Start of Supplied material
/-- Rules R81, R83, R85, R140, R157: whatever the environment answers, a wire command completes. Its transaction is
performed up to the first failure; a failure ends the operation in progress with `Err(TRANSPORT, x)`, in `Failed`
exactly when that operation is INIT; nothing but the lines, `upc` and the outcome changes. A wire command of its own,
in any state, with or without an operation in progress, is the model's choice (log entry 11). -/
def Obligations.WireCommandOutcomes : Prop :=
  ∀ (i : Instr) (bs : List Byte) (s : State), isWire i = true → encode s.params.codes i = .wire bs →
    ∃ t new, exec i s = .next t ∧ t.trace = s.trace ++ new ∧ RuntimeFrame s t
      ∧ t.contrast = s.contrast ∧ t.invert = s.invert
      ∧ ((new = (cmdEvents s.cfg bs).map okEntry ∧ t.upc = s.upc + 1 ∧ t.phase = s.phase ∧ t.busy = s.busy
            ∧ t.op = s.op ∧ t.pending = s.pending ∧ t.result = s.result ∧ t.results = s.results)
        ∨ ∃ before e after x, cmdEvents s.cfg bs = before ++ e :: after
            ∧ new = before.map okEntry ++ [failEntry x e] ∧ t.upc = s.upc
            ∧ t.phase = (if s.op = some .init then .failed else s.phase)
            ∧ Idle t ∧ t.result = .err .transport (some x)
            ∧ t.results = s.results ++ [.err .transport (some x)])

/-! ### INIT -/

/-- Rules R130, R140, R144 and the vector I7: an accepted INIT completes, whatever the environment answers. It performs
the events of its action list up to the first failure; it ends `Ok` in `PoweredOn` with every framebuffer byte 0, or
with the transport error in `Failed`; the configuration and derived registers are written; the shadows and everything
else are not. -/
def Obligations.InitRunsItsActionList : Prop :=
  ∀ (cfg : Cfg) (s : State), InitAccepted cfg s →
    ∃ t new, exec (.init cfg) s = .next t ∧ t.trace = s.trace ++ new
      ∧ Performs (initEvents s.params cfg) new t.result
      ∧ t.phase = (if t.result = .ok then .poweredOn else .failed)
      ∧ Idle t ∧ t.results = s.results ++ [t.result]
      ∧ t.cfg = cfg ∧ t.geo = geometry s.params.codes cfg
      ∧ (t.result = .ok → HoldsBytes t (List.replicate (cfg.height / 8 * cfg.width) 0))
      ∧ t.contrast = s.contrast ∧ t.invert = s.invert
      ∧ t.params = s.params ∧ t.inputs = s.inputs ∧ t.cfgIn = s.cfgIn ∧ t.reads = s.reads
      ∧ (cfg.hasRst = false → t.rst = s.rst) ∧ (cfg.variant = .bus → t.dc = s.dc ∧ t.cs = s.cs)

/-- Rules R141, R24: with every event answered `ok`, INIT ends `Ok` and the tagged bytes of its trace are exactly those
rule R141 lists; the lines are left as rule R24's table says. -/
def Obligations.InitByteStream : Prop :=
  ∀ (cfg : Cfg) (s : State), InitAccepted cfg s → s.oracle.allOk →
    ∃ t new, exec (.init cfg) s = .next t ∧ t.trace = s.trace ++ new ∧ t.result = .ok ∧ t.phase = .poweredOn
      ∧ bytesOf new =
          (if cfg.hasRst then [] else [(Tag.command, s.params.codes.softReset)])
          ++ [s.params.codes.displayOff, s.params.codes.tempCompInit, s.params.codes.powerCtrlInit,
              s.params.codes.biasInit, s.params.codes.evCmd, s.params.codes.evInit, s.params.codes.scrollBase,
              s.params.codes.analogA, s.params.codes.analogB, s.params.codes.lineCfg, s.params.codes.comEndCmd,
              s.params.codes.comEndInit, (pairOf s.params.codes (cfg.rotationIn % 4)).1,
              (pairOf s.params.codes (cfg.rotationIn % 4)).2, s.params.codes.pageBase, s.params.codes.colHiBase,
              s.params.codes.colLoBase].map (fun b => (Tag.command, b))
          ++ List.replicate (cfg.height / 8 * cfg.width) (Tag.data, 0)
          ++ [(Tag.command, s.params.codes.displayOn)]
      ∧ (cfg.variant = .serial → t.dc = .command ∧ t.cs = .deasserted) ∧ (cfg.hasRst = true → t.rst = .released)

/-- Rules R130, R131: a Serial configuration without a data/command line or without a chip-select line ends in `Failed`
with `Err(CONFIG)` and no event; the configuration has been latched, nothing has been allocated (log entry 14), and
nothing else has changed but `upc`, whose value 0 is the model's reading (log entry 13). A Bus configuration never gives
`Err(CONFIG)`. -/
def Obligations.InitRejectsMissingLines : Prop :=
  (∀ (cfg : Cfg) (s : State), Idle s → s.phase = .uninitialized → s.params.wf = true → cfg.wf s.params = true →
    cfg.variant = .serial → cfg.hasDc = false ∨ cfg.hasCs = false →
    exec (.init cfg) s =
      .next { reporting (.err .config none) s with cfg := cfg, phase := .failed, upc := 0 })
  ∧ (∀ (cfg : Cfg) (s t : State), cfg.variant = .bus → exec (.init cfg) s = .next t → t.result.code ≠ 1)

/-- Rule R174: INIT in any phase but `Uninitialized`, and a runtime operation outside the post-init phases, change
nothing but `result` (and the model's record of the results), to `Err(STATE)`, and perform no event. -/
def Obligations.StateErrorOutsideThePhases : Prop :=
  (∀ (cfg : Cfg) (s : State), Idle s → s.phase ≠ .uninitialized →
    exec (.init cfg) s = .next (reporting (.err .state none) s))
  ∧ (∀ (i : Instr) (s : State), isRuntime i → Idle s → s.phase.postInit = false →
    exec i s = .next (reporting (.err .state none) s))

/-- Rules R5, R6, R10, R198 (U3, U10, U15): INIT gives no meaning to parameters outside `WF_CODES` or the order of the
durations, nor to a configuration outside `WF_CFG`, each condition spelled out here; and it is refused for nothing else.
The refusal for the durations, and that the parameters are asked before the configuration, are the model's reading (log
entry 14, DEDUCED). -/
def Obligations.InitRefusesIllegalArguments : Prop :=
  ∀ (cfg : Cfg) (s : State) (K : Codes), s.params.codes = K → s.busy = false → s.phase = .uninitialized →
    (¬ (K.displayOn ≠ K.displayOff ∧ K.contrastBase &&& 0x07 = 0 ∧ K.invertBase &&& 0x01 = 0
          ∧ K.scrollBase &&& 0x3F = 0 ∧ K.pageBase &&& 0x0F = 0 ∧ K.colHiBase &&& 0x0F = 0
          ∧ K.colLoBase &&& 0x0F = 0 ∧ 0 < s.params.tShort ∧ s.params.tShort < s.params.tLong) →
        exec (.init cfg) s = .refused .paramsNotWellFormed)
    ∧ (K.displayOn ≠ K.displayOff ∧ K.contrastBase &&& 0x07 = 0 ∧ K.invertBase &&& 0x01 = 0
          ∧ K.scrollBase &&& 0x3F = 0 ∧ K.pageBase &&& 0x0F = 0 ∧ K.colHiBase &&& 0x0F = 0
          ∧ K.colLoBase &&& 0x0F = 0 ∧ 0 < s.params.tShort ∧ s.params.tShort < s.params.tLong →
        (¬ (1 ≤ cfg.width ∧ cfg.width ≤ s.params.wMax ∧ 8 ≤ cfg.height ∧ cfg.height ≤ s.params.hMax
              ∧ cfg.height % 8 = 0 ∧ (cfg.variant = .bus → cfg.busAddr + 1 < 2 ^ s.params.addrBits)) →
            exec (.init cfg) s = .refused .configNotWellFormed)
        ∧ (1 ≤ cfg.width ∧ cfg.width ≤ s.params.wMax ∧ 8 ≤ cfg.height ∧ cfg.height ≤ s.params.hMax
              ∧ cfg.height % 8 = 0 ∧ (cfg.variant = .bus → cfg.busAddr + 1 < 2 ^ s.params.addrBits) →
            ∃ t, exec (.init cfg) s = .next t))

/-! ### Runtime operations -/

/-- Rules R152, R157: POWEROFF sends the off code, in either post-init phase; the phase is then `PoweredOff` if that
ended `Ok`, and as before otherwise. -/
def Obligations.PowerOffSendsAndSwitches : Prop :=
  ∀ s : State, Ready s → Completes .powerOff (cmdEvents s.cfg [s.params.codes.displayOff]) s fun t =>
    t.phase = (if t.result = .ok then .poweredOff else s.phase) ∧ t.contrast = s.contrast ∧ t.invert = s.invert

/-- Rules R151, R157: POWERON sends the on code, in either post-init phase; the phase is then `PoweredOn` if that ended
`Ok`, and as before otherwise. -/
def Obligations.PowerOnSendsAndSwitches : Prop :=
  ∀ s : State, Ready s → Completes .powerOn (cmdEvents s.cfg [s.params.codes.displayOn]) s fun t =>
    t.phase = (if t.result = .ok then .poweredOn else s.phase) ∧ t.contrast = s.contrast ∧ t.invert = s.invert

/-- Rules R153, R157: CONTRAST sends the base code OR the low three bits of the level, which are written to the shadow if
that ended `Ok`; otherwise the shadow is as before. -/
def Obligations.ContrastSendsAndShadows : Prop :=
  ∀ (level : Nat) (s : State), Ready s →
    Completes (.contrast level) (cmdEvents s.cfg [s.params.codes.contrastBase ||| BitVec.ofNat 8 (level % 8)]) s fun t =>
      t.phase = s.phase ∧ t.invert = s.invert
      ∧ t.contrast = (if t.result = .ok then some (BitVec.ofNat 3 (level % 8)) else s.contrast)

/-- Rules R154, R157: INVERT sends the base code OR 1 for any flag but 0, and OR 0 for 0; that bit is written to
the shadow if it ended `Ok`; otherwise the shadow is as before. -/
def Obligations.InvertSendsAndShadows : Prop :=
  ∀ (flag : Nat) (s : State), Ready s →
    Completes (.invert flag) (cmdEvents s.cfg [s.params.codes.invertBase ||| (if flag = 0 then 0 else 1)]) s fun t =>
      t.phase = s.phase ∧ t.contrast = s.contrast
      ∧ t.invert = (if t.result = .ok then some (if flag = 0 then 0 else 1) else s.invert)

/-- Rules R155, R157: FLUSH sends page 0, column 0 and then every framebuffer byte in index order in one data
transaction, and changes no state but the outcome and the lines. -/
def Obligations.FlushSendsTheFramebuffer : Prop :=
  ∀ (s : State) (vs : List Byte), Ready s → HoldsBytes s vs →
    Completes .flush (flushEvents s.params.codes s.cfg vs) s fun t =>
      t.phase = s.phase ∧ t.contrast = s.contrast ∧ t.invert = s.invert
End of Supplied material
Given the records above, reproduce precisely and only the lines between the line holding "def Obligations.WireCommandOutcomes : Prop" and the line holding "t.result = .err .transport (some x)", inclusive.

_Response to the exercise_:
def Obligations.WireCommandOutcomes : Prop :=
  ∀ (i : Instr) (bs : List Byte) (s : State), isWire i = true → encode s.params.codes i = .wire bs →
    ∃ t new, exec i s = .next t ∧ t.trace = s.trace ++ new ∧ RuntimeFrame s t
      ∧ t.contrast = s.contrast ∧ t.invert = s.invert
      ∧ ((new = (cmdEvents s.cfg bs).map okEntry ∧ t.upc = s.upc + 1 ∧ t.phase = s.phase ∧ t.busy = s.busy
            ∧ t.op = s.op ∧ t.pending = s.pending ∧ t.result = s.result ∧ t.results = s.results)
        ∨ ∃ before e after x, cmdEvents s.cfg bs = before ++ e :: after
            ∧ new = before.map okEntry ++ [failEntry x e] ∧ t.upc = s.upc
            ∧ t.phase = (if s.op = some .init then .failed else s.phase)
            ∧ Idle t ∧ t.result = .err .transport (some x)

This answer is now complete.